**EXERCISE DESCRIPTION**
From the data below, return the exact lines starting at the line containing "long it is (spec/30_encoding.md" and ending at the line containing "(hl : tail.length", both included, and nothing else.

**RECORDED INFORMATION**
════════════════

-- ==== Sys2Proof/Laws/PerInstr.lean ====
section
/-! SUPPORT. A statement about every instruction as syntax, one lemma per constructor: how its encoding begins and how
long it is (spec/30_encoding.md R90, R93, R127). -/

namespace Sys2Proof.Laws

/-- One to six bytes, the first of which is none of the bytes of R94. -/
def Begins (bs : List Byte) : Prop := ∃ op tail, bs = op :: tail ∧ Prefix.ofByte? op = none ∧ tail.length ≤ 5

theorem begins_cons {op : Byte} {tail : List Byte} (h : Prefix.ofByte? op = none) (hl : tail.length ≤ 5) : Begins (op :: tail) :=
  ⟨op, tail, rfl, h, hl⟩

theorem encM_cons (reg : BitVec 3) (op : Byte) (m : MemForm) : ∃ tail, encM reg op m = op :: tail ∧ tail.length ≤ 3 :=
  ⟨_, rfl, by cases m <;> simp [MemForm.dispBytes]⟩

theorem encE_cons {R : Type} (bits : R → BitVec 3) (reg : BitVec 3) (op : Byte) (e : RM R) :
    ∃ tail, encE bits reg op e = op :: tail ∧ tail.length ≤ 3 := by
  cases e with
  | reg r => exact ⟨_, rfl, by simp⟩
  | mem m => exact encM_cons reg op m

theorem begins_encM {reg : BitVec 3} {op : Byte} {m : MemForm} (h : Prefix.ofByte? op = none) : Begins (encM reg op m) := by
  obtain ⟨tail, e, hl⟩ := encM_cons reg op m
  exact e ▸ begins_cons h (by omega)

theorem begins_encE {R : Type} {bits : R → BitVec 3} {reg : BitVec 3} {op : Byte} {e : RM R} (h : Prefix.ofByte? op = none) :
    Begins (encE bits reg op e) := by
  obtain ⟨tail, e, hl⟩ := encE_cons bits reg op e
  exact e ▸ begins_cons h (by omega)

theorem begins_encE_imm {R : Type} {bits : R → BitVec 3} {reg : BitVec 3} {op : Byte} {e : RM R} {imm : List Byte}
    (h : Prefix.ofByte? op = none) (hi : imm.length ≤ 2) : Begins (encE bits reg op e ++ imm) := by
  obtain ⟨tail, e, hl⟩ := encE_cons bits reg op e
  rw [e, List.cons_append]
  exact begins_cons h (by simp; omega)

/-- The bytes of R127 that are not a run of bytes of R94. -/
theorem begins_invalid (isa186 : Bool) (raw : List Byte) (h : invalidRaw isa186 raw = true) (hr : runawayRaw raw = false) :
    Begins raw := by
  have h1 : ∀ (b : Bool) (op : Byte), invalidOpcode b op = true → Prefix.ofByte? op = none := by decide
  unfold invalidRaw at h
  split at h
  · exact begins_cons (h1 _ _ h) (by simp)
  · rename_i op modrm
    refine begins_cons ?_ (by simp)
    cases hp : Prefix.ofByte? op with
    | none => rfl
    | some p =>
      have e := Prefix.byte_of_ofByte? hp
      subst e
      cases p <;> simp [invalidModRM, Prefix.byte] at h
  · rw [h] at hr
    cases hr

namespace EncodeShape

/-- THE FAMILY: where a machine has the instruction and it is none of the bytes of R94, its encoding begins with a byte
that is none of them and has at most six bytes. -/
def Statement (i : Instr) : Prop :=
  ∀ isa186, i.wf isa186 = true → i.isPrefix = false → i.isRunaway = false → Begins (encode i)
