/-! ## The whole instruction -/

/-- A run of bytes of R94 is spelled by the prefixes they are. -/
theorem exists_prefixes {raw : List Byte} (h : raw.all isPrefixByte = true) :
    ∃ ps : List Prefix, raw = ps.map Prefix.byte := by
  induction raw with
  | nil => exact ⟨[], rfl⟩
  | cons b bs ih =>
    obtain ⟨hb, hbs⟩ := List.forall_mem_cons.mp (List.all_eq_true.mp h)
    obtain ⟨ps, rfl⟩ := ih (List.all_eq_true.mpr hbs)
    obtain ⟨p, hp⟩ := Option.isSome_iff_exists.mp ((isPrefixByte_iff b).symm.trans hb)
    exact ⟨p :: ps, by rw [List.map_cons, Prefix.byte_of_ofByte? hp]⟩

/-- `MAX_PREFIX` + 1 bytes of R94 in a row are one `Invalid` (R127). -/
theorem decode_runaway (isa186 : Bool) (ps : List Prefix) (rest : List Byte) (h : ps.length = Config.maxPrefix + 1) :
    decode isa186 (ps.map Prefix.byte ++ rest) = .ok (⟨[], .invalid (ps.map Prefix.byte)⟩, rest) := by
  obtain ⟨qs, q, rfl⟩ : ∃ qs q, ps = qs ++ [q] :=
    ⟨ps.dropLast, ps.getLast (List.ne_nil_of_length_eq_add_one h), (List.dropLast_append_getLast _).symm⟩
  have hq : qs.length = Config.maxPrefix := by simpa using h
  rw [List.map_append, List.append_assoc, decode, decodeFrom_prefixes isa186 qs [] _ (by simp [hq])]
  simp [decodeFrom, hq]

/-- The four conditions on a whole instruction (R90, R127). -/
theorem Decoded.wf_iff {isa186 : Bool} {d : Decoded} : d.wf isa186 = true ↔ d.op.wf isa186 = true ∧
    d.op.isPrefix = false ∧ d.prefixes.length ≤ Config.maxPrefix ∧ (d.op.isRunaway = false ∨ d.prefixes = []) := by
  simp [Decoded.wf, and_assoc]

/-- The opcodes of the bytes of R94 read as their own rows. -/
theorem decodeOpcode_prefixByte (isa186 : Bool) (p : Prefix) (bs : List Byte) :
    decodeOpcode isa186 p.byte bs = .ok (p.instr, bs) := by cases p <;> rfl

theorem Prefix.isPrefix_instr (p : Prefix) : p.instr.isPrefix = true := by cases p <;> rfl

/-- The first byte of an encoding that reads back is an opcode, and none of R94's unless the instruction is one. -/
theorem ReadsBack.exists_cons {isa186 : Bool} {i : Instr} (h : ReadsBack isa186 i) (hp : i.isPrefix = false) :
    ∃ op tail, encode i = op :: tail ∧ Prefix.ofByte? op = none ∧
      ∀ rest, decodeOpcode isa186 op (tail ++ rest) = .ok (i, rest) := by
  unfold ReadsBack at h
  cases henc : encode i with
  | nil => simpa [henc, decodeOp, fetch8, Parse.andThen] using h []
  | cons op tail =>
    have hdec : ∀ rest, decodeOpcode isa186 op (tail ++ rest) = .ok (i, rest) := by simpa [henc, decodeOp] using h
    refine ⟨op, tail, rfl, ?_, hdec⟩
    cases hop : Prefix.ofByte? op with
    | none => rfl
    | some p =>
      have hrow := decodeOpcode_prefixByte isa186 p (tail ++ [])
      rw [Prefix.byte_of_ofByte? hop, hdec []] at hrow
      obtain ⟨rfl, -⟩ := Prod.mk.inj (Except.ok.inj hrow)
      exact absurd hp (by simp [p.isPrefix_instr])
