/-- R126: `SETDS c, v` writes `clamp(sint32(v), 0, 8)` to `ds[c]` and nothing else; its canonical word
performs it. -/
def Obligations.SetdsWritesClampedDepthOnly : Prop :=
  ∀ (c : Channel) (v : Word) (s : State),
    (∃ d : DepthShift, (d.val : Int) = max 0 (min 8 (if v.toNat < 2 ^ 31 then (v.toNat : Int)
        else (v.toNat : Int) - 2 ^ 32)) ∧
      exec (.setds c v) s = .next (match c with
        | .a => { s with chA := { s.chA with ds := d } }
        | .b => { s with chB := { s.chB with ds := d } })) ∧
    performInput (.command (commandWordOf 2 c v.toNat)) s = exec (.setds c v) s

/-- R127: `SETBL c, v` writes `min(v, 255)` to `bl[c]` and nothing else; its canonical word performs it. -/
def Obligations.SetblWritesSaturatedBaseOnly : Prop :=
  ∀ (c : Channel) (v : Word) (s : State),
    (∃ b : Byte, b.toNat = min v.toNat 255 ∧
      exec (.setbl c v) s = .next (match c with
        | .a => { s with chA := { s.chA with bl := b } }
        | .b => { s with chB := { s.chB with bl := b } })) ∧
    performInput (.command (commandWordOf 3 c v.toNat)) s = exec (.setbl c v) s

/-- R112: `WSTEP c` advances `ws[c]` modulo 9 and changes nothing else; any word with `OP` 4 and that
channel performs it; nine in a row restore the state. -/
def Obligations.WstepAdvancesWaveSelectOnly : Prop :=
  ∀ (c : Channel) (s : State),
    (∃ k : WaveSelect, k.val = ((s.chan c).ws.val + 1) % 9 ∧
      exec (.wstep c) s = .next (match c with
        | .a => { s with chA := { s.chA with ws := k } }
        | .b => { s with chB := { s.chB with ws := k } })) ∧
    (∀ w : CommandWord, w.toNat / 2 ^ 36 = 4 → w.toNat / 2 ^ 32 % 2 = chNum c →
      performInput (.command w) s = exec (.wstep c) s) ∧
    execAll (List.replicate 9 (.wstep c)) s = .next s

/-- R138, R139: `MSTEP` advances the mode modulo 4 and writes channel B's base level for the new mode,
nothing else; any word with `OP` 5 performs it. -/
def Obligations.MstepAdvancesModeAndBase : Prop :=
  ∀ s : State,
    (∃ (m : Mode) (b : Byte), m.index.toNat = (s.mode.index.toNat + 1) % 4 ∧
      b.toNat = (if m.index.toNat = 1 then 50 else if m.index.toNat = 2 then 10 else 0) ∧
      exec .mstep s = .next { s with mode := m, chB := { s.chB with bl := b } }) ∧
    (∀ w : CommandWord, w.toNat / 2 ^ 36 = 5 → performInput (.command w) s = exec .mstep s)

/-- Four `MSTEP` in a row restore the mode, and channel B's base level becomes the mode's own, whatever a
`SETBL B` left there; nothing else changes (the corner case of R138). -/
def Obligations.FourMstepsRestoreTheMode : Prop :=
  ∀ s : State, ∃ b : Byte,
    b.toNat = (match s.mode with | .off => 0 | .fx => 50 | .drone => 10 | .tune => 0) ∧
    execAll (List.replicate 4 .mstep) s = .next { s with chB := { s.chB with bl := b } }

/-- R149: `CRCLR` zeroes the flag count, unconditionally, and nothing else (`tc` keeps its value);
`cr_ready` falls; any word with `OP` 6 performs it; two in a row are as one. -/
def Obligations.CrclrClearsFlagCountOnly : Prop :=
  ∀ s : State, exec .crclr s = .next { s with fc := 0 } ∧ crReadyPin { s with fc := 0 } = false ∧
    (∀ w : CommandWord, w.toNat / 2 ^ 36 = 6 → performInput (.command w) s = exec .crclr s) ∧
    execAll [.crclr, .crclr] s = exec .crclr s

════════════════

**ANSWER SECTION**
long it is (spec/30_encoding.md R90, R93, R127). -/

namespace Sys2Proof.Laws

/-- One to six bytes, the first of which is none of the bytes of R94. -/
def Begins (bs : List Byte) : Prop := ∃ op tail, bs = op :: tail ∧ Prefix.ofByte? op = none ∧ tail.length ≤ 5

theorem begins_cons {op : Byte} {tail : List Byte} (h : Prefix.ofByte? op = none) (hl : tail.length ≤ 5) : Begins (op :: tail) :=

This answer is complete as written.